Stripling now joins a cast of the most mediocre starters you’ve ever seen assembled in one rotation.
The Giants have signed former Dodgers pitcher Ross Stripling
This was supposed to be a golden offseason for the Giants and they instead ended up overpaying Joc Pederson on a one-year qualifying offer out of desperation before adding a bunch of second- and third-tier players to their .500 roster.
The price might be right for Stripling, but he’s never been a full-time starter. Not once in his seven-year career. He logged career highs/bests in 2022 with the Blue Jays, but to assume this is anything more than an insurance move for the pitching staff or a strategy to lengthen the rotation in the event someone suffers an injury would be irresponsible.
With Stripling in the mix, the Giants are now paying these six starters a total of ~$63 million. For comparison, the Dodgers are paying Clayton Kershaw, Julio Urías, Walker Buehler (who won’t be playing), Dustin May and Tony Gonsolin less than that ($46.7 million) and figure to bring top prospects into the picture for 2023.

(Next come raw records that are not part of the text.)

-- ==== Sys2Proof/Laws/KeepsPlans.lean ====
section
/-! SUPPORT. What the operations of Machine/Plans.lean keep (Keeps), one lemma per operation. -/

set_option linter.unusedTactic false
set_option linter.unreachableTactic false

namespace Sys2Proof.Machine

theorem State.planEvict_keeps {s0 : State} {s : State} {slot plate : Nat} (hK : Keeps s0 s) : Keeps s0 (State.planEvict s slot plate) := by
  unfold State.planEvict
  try dsimp only
  repeat' first
    | with_reducible assumption | with_reducible apply State.setEnt_keeps
    | with_reducible refine State.writeOut_keepsE (by assumption) ?_ | with_reducible refine Keeps.getD ?_ ?_
    | with_reducible refine Keeps.getD₂ ?_ ?_ | with_reducible apply Keeps.ite
    | fail_if_no_progress (with_reducible refine Keeps.upd ?_ rfl rfl) | intro _ | split | dsimp only

theorem State.movePage_keeps {s0 : State} {s : State} {key : Nat} (hK : Keeps s0 s) : Keeps s0 (State.movePage s key).1 := by
  unfold State.movePage
  try dsimp only
  repeat' first
    | with_reducible assumption | with_reducible apply State.charge_keeps | with_reducible apply State.readPage_keeps
    | with_reducible apply State.writeRun_keeps | with_reducible refine State.flashPut_keepsE (by assumption) ?_
    | with_reducible apply Keeps.ite | fail_if_no_progress (with_reducible refine Keeps.upd ?_ rfl rfl) | intro _ | split
    | dsimp only
theorem State.movePage_keepsE {s0 tK : State} {s : State} {key : Nat} {y : Bool} (hE : State.movePage s key = (tK, y)) (hK : Keeps s0 s) : Keeps s0 tK := by
  have k := State.movePage_keeps (s := s) (key := key) (hK := hK)
  rw [hE] at k
  exact k

theorem State.switchPages_keeps {s0 : State} {s : State} (hK : Keeps s0 s) : Keeps s0 (State.switchPages s) := by
  unfold State.switchPages
  try dsimp only
  repeat' first
    | with_reducible assumption | with_reducible apply State.freeAt_keeps | with_reducible apply State.touchMap_keeps
    | with_reducible apply Keeps.over | with_reducible apply Keeps.ite
    | fail_if_no_progress (with_reducible refine Keeps.upd ?_ rfl rfl) | intro _ | split | dsimp only

theorem State.copyChunk_keeps {s0 : State} {s : State} {k g : Nat} {back : Option (Nat × Nat)} (hK : Keeps s0 s) : Keeps s0 (State.copyChunk s k g back) := by
  unfold State.copyChunk
  try dsimp only
  repeat' first
    | with_reducible assumption | with_reducible apply State.charge_keeps | with_reducible apply State.writeLine_keeps
    | with_reducible apply State.readLine_keeps | with_reducible refine State.readLine_keepsE (by assumption) ?_
    | with_reducible refine Keeps.mapE (by assumption) ?_ | with_reducible refine Keeps.bindE (by assumption) ?_
    | with_reducible refine Keeps.bindS (by assumption) ?_ | with_reducible refine Keeps.getD ?_ ?_
    | with_reducible refine Keeps.getD₂ ?_ ?_ | with_reducible apply Keeps.over | with_reducible apply Keeps.ite
    | fail_if_no_progress (with_reducible refine Keeps.upd ?_ rfl rfl) | intro _ | split | dsimp only

theorem State.startUnit_keeps {s0 : State} {s : State} {u : Nat × Nat} {back : Bool} (hK : Keeps s0 s) : Keeps s0 (State.startUnit s u back) := by
  unfold State.startUnit
  try dsimp only
  repeat' first
    | with_reducible assumption | with_reducible apply State.movePage_keeps
    | with_reducible refine State.movePage_keepsE (by assumption) ?_ | with_reducible apply State.copyChunk_keeps
    | with_reducible apply State.planEvict_keeps | with_reducible refine State.moveHome_keepsE (by assumption) ?_
    | with_reducible refine Keeps.getD ?_ ?_ | with_reducible refine Keeps.getD₂ ?_ ?_ | with_reducible apply Keeps.ite
    | intro _ | split | dsimp only

theorem State.endUnit_keeps {s0 : State} {s : State} {u : Nat × Nat} {back : Bool} (hK : Keeps s0 s) : Keeps s0 (State.endUnit s u back).1 := by
  unfold State.endUnit
  try dsimp only
  repeat' first
    | with_reducible assumption | with_reducible apply State.setEnt_keeps | with_reducible apply State.leaveT0_keeps
    | with_reducible refine Keeps.mapE (by assumption) ?_ | with_reducible apply Keeps.ite
    | fail_if_no_progress (with_reducible refine Keeps.upd ?_ rfl rfl) | intro _ | split | dsimp only
theorem State.endUnit_keepsE {s0 tK : State} {s : State} {u : Nat × Nat} {back : Bool} {y : UnitEnd} (hE : State.endUnit s u back = (tK, y)) (hK : Keeps s0 s) : Keeps s0 tK := by
  have k := State.endUnit_keeps (s := s) (u := u) (back := back) (hK := hK)
  rw [hE] at k
  exact k

theorem State.partVictims_keeps {s0 : State} {s : State} {slot : Nat} {v0 : Nat} (hK : Keeps s0 s) : Keeps s0 (State.partVictims s slot v0).1 := by
  induction v0 generalizing s slot with
  | zero =>
    unfold State.partVictims
    all_goals try dsimp only
    repeat' first
      | with_reducible assumption | with_reducible apply State.victim_keeps
      | with_reducible refine State.victim_keepsE (by assumption) ?_ | with_reducible apply State.leaveT0_keeps
      | with_reducible apply State.planEvict_keeps | with_reducible apply Keeps.ite | intro _ | split | dsimp only
  | succ _ ih =>
    unfold State.partVictims
    all_goals try dsimp only
    repeat' first
      | with_reducible assumption | with_reducible apply ih | with_reducible refine Keeps.ofEq (by assumption) (ih ?_)
      | with_reducible apply State.victim_keeps | with_reducible refine State.victim_keepsE (by assumption) ?_
      | with_reducible apply State.leaveT0_keeps | with_reducible apply State.planEvict_keeps | with_reducible apply Keeps.ite
      | intro _ | split | dsimp only
theorem State.partVictims_keepsE {s0 tK : State} {s : State} {slot : Nat} {v0 : Nat} {y : List (Nat × Nat)} (hE : State.partVictims s slot v0 = (tK, y)) (hK : Keeps s0 s) : Keeps s0 tK := by
  have k := State.partVictims_keeps (s := s) (slot := slot) (v0 := v0) (hK := hK)
  rw [hE] at k
  exact k

theorem State.recallSome_keeps {s0 : State} {s : State} {slot h : Nat} {v0 : Nat} (hK : Keeps s0 s) : Keeps s0 (State.recallSome s slot h v0) := by
  induction v0 generalizing s slot h with
  | zero =>
    unfold State.recallSome
    all_goals try dsimp only
    repeat' first
      | with_reducible assumption | with_reducible apply State.recallEntry_keeps
      | fail_if_no_progress (with_reducible refine Keeps.upd ?_ rfl rfl) | intro _ | split | dsimp only
  | succ _ ih =>
    unfold State.recallSome
    all_goals try dsimp only
    repeat' first
      | with_reducible assumption | with_reducible apply ih | with_reducible apply State.recallEntry_keeps
      | fail_if_no_progress (with_reducible refine Keeps.upd ?_ rfl rfl) | intro _ | split | dsimp only

theorem State.planSlice_keeps {s0 : State} {s : State} {h : Nat} {p : Plan} {back : Bool} (hK : Keeps s0 s) : Keeps s0 (State.planSlice s h p back).1 := by
  unfold State.planSlice
  try dsimp only
  repeat' first
    | with_reducible assumption | with_reducible apply State.startUnit_keeps | with_reducible apply State.partVictims_keeps
    | with_reducible refine State.partVictims_keepsE (by assumption) ?_ | with_reducible apply State.recallSome_keeps
    | with_reducible apply Keeps.over | with_reducible apply Keeps.ite
    | fail_if_no_progress (with_reducible refine Keeps.upd ?_ rfl rfl) | intro _ | split | dsimp only
theorem State.planSlice_keepsE {s0 tK : State} {s : State} {h : Nat} {p : Plan} {back : Bool} {y : Plan} (hE : State.planSlice s h p back = (tK, y)) (hK : Keeps s0 s) : Keeps s0 tK := by
  have k := State.planSlice_keeps (s := s) (h := h) (p := p) (back := back) (hK := hK)
  rw [hE] at k
  exact k

theorem State.endSlice_keeps {s0 : State} {s : State} {p : Plan} {back : Bool} (hK : Keeps s0 s) : Keeps s0 (State.endSlice s p back).1 := by
  unfold State.endSlice
  try dsimp only
  repeat' first
    | with_reducible assumption | with_reducible apply State.endUnit_keeps
    | with_reducible refine State.endUnit_keepsE (by assumption) ?_ | with_reducible refine Keeps.getD ?_ ?_
    | with_reducible refine Keeps.getD₂ ?_ ?_ | with_reducible apply Keeps.foldl | with_reducible apply Keeps.fold
    | with_reducible refine Keeps.foldE (by assumption) ?_ ?_ | with_reducible apply Keeps.ite
    | fail_if_no_progress (with_reducible refine Keeps.upd ?_ rfl rfl) | intro _ | split | dsimp only
theorem State.endSlice_keepsE {s0 tK : State} {s : State} {p : Plan} {back : Bool} {y : Plan} (hE : State.endSlice s p back = (tK, y)) (hK : Keeps s0 s) : Keeps s0 tK := by
  have k := State.endSlice_keeps (s := s) (p := p) (back := back) (hK := hK)
  rw [hE] at k
  exact k

theorem State.planStep_keeps {s0 : State} {s : State} {h : Nat} (hK : Keeps s0 s) : Keeps s0 (State.planStep s h) := by
  unfold State.planStep
  try dsimp only
  repeat' first
    | with_reducible assumption | with_reducible apply State.endSlice_keeps
    | with_reducible refine State.endSlice_keepsE (by assumption) ?_ | with_reducible apply done_keeps
    | with_reducible refine done_keepsE (by assumption) ?_ | with_reducible apply State.modOp_keeps
    | with_reducible apply Keeps.ite | fail_if_no_progress (with_reducible refine Keeps.upd ?_ rfl rfl) | intro _ | split
    | dsimp only

theorem State.planSlices_keeps {s0 : State} {s : State} {runs : Option Nat → Bool} (hK : Keeps s0 s) : Keeps s0 (State.planSlices s runs) := by
  unfold State.planSlices
  try dsimp only
  repeat' first
    | with_reducible assumption | with_reducible apply State.modOp_keeps | with_reducible apply State.planSlice_keeps
    | with_reducible refine State.planSlice_keepsE (by assumption) ?_ | with_reducible apply Keeps.over
    | with_reducible apply Keeps.ite | fail_if_no_progress (with_reducible refine Keeps.upd ?_ rfl rfl) | intro _ | split
    | dsimp only

theorem State.takePlan_keeps {s0 : State} {s : State} {o : Origin} {p : Pkt} (hK : Keeps s0 s) : Keeps s0 (State.takePlan s o p) := by
  unfold State.takePlan
  try dsimp only
  repeat' first
    | with_reducible assumption | with_reducible apply State.reply_keeps | with_reducible apply State.acceptOp_keeps
    | with_reducible apply State.report_keeps | with_reducible refine State.report_keepsE (by assumption) ?_
    | with_reducible apply State.logLocked_keeps | exact longCmd_safe | exact longCmd_safe _ _ _
    | with_reducible apply Keeps.foldl | with_reducible apply Keeps.fold
    | with_reducible refine Keeps.foldE (by assumption) ?_ ?_ | with_reducible apply Keeps.ite
    | fail_if_no_progress (with_reducible refine Keeps.upd ?_ rfl rfl) | intro _ | split | dsimp only

theorem cConfigPlan_safe  : (cConfigPlan).Safe := by
  intro s o p
  have hK := Keeps.refl s
  unfold cConfigPlan
  try unfold shortCmd
  try unfold longCmd
  try dsimp only
  repeat' first
    | with_reducible assumption | with_reducible apply State.takePlan_keeps | exact longCmd_safe | exact shortCmd_safe
    | exact shortCmd_safe _ _ _ | with_reducible apply Keeps.ite
    | fail_if_no_progress (with_reducible refine Keeps.upd ?_ rfl rfl) | intro _ | split | dsimp only

theorem State.clearPool_keeps {s0 : State} {s : State} {old new : Nat} (hK : Keeps s0 s) : Keeps s0 (State.clearPool s old new) := by
  unfold State.clearPool
  try dsimp only
  repeat' first
    | with_reducible assumption | with_reducible apply State.readLine_keeps
    | with_reducible refine State.readLine_keepsE (by assumption) ?_ | with_reducible apply State.writeLine_keeps
    | with_reducible apply State.dropT0_keeps | with_reducible apply State.modEnt_keeps | with_reducible apply Keeps.over
    | with_reducible apply Keeps.ite | fail_if_no_progress (with_reducible refine Keeps.upd ?_ rfl rfl) | intro _ | split
    | dsimp only

theorem State.plansDue_keeps {s0 : State} {s : State} (hK : Keeps s0 s) : Keeps s0 (State.plansDue s) := by
  unfold State.plansDue
  try dsimp only
  repeat' first
    | with_reducible assumption | with_reducible refine Keeps.mapE (by assumption) ?_ | with_reducible apply Keeps.ite
    | fail_if_no_progress (with_reducible refine Keeps.upd ?_ rfl rfl) | intro _ | split | dsimp only

theorem State.commitPlan_keeps {s0 : State} {s : State} {h : Nat} (hK : Keeps s0 s) : Keeps s0 (State.commitPlan s h) := by
  unfold State.commitPlan
  try dsimp only
  repeat' first
    | with_reducible assumption | with_reducible refine State.takeDue_keepsE (by assumption) ?_
    | with_reducible apply State.clearPool_keeps | with_reducible apply State.modOp_keeps
    | with_reducible apply State.writeRecord_keeps | with_reducible apply State.setCaps_keeps
    | with_reducible apply Keeps.foldl | with_reducible apply Keeps.fold
    | with_reducible refine Keeps.foldE (by assumption) ?_ ?_ | with_reducible apply Keeps.ite
    | fail_if_no_progress (with_reducible refine Keeps.upd ?_ rfl rfl) | intro _ | split | dsimp only

theorem State.abandonPlan_keeps {s0 : State} {s : State} {h : Nat} (hK : Keeps s0 s) : Keeps s0 (State.abandonPlan s h) := by
  unfold State.abandonPlan
  try dsimp only
  repeat' first
    | with_reducible assumption | with_reducible refine State.takeDue_keepsE (by assumption) ?_
    | with_reducible apply State.modOp_keeps | with_reducible apply State.writeRecord_keeps | with_reducible apply Keeps.ite
    | fail_if_no_progress (with_reducible refine Keeps.upd ?_ rfl rfl) | intro _ | split | dsimp only

theorem execConfigPlan_keeps {t : State} {o : Origin} {p : Pkt} {s : State} (hE : execConfigPlan o p s = .next t) : Keeps s t := by
  have hK := Keeps.refl s
  unfold execConfigPlan at hE
  cases hE
  try dsimp only
  repeat' first
    | with_reducible assumption | with_reducible apply State.packet_keeps | exact cConfigPlan_safe | intro _ | split | dsimp only

theorem execClampReportWriteFailure_keeps {t : State} {o : Origin} {plan : Bool} {p : Pkt} {s : State} (hE : execClampReportWriteFailure o plan p s = .next t) : Keeps s t := by
  have hK := Keeps.refl s
  unfold execClampReportWriteFailure at hE
  cases hE
  try dsimp only
  repeat' first
    | with_reducible assumption | with_reducible apply State.packet_keeps | exact cConfigWrite_safe
    | exact cConfigWrite_safe _ _ _ | exact cConfigPlan_safe | exact cConfigPlan_safe _ _ _ | with_reducible apply Keeps.ite
    | fail_if_no_progress (with_reducible refine Keeps.upd ?_ rfl rfl) | intro _ | split | dsimp only

theorem execHeldConfigBlockTake_keeps {t : State} {s : State} (hE : execHeldConfigBlockTake s = .next t) : Keeps s t := by
  have hK := Keeps.refl s
  unfold execHeldConfigBlockTake at hE
  cases hE
  try dsimp only
  repeat' first
    | with_reducible assumption | with_reducible apply State.takeHeld_keeps | with_reducible apply State.takePlan_keeps | intro _
    | split | dsimp only

theorem execPlanCommit_keeps {t : State} {handle : Nat} {s : State} (hE : execPlanCommit handle s = .next t) : Keeps s t := by
  have hK := Keeps.refl s
  unfold execPlanCommit at hE
  cases hE
  try dsimp only
  repeat' first
    | with_reducible assumption | with_reducible apply State.commitPlan_keeps | intro _ | split | dsimp only

theorem execPlanAbandon_keeps {t : State} {handle : Nat} {s : State} (hE : execPlanAbandon handle s = .next t) : Keeps s t := by
  have hK := Keeps.refl s
  unfold execPlanAbandon at hE
  cases hE
  try dsimp only
  repeat' first
    | with_reducible assumption | with_reducible apply State.abandonPlan_keeps | intro _ | split | dsimp only

end Sys2Proof.Machine
end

San Fran is treading water with experienced/over-the-hill veterans who are unlikely to help them get beyond a wildly disappointing 2022. It’s always good to have excess pitching, but when you don’t have a clear cut ace or a threatening offense, what good is depth if it’s not exceptional?
Not exactly putting that $360 million they earmarked for Aaron Judge to good use now, are they?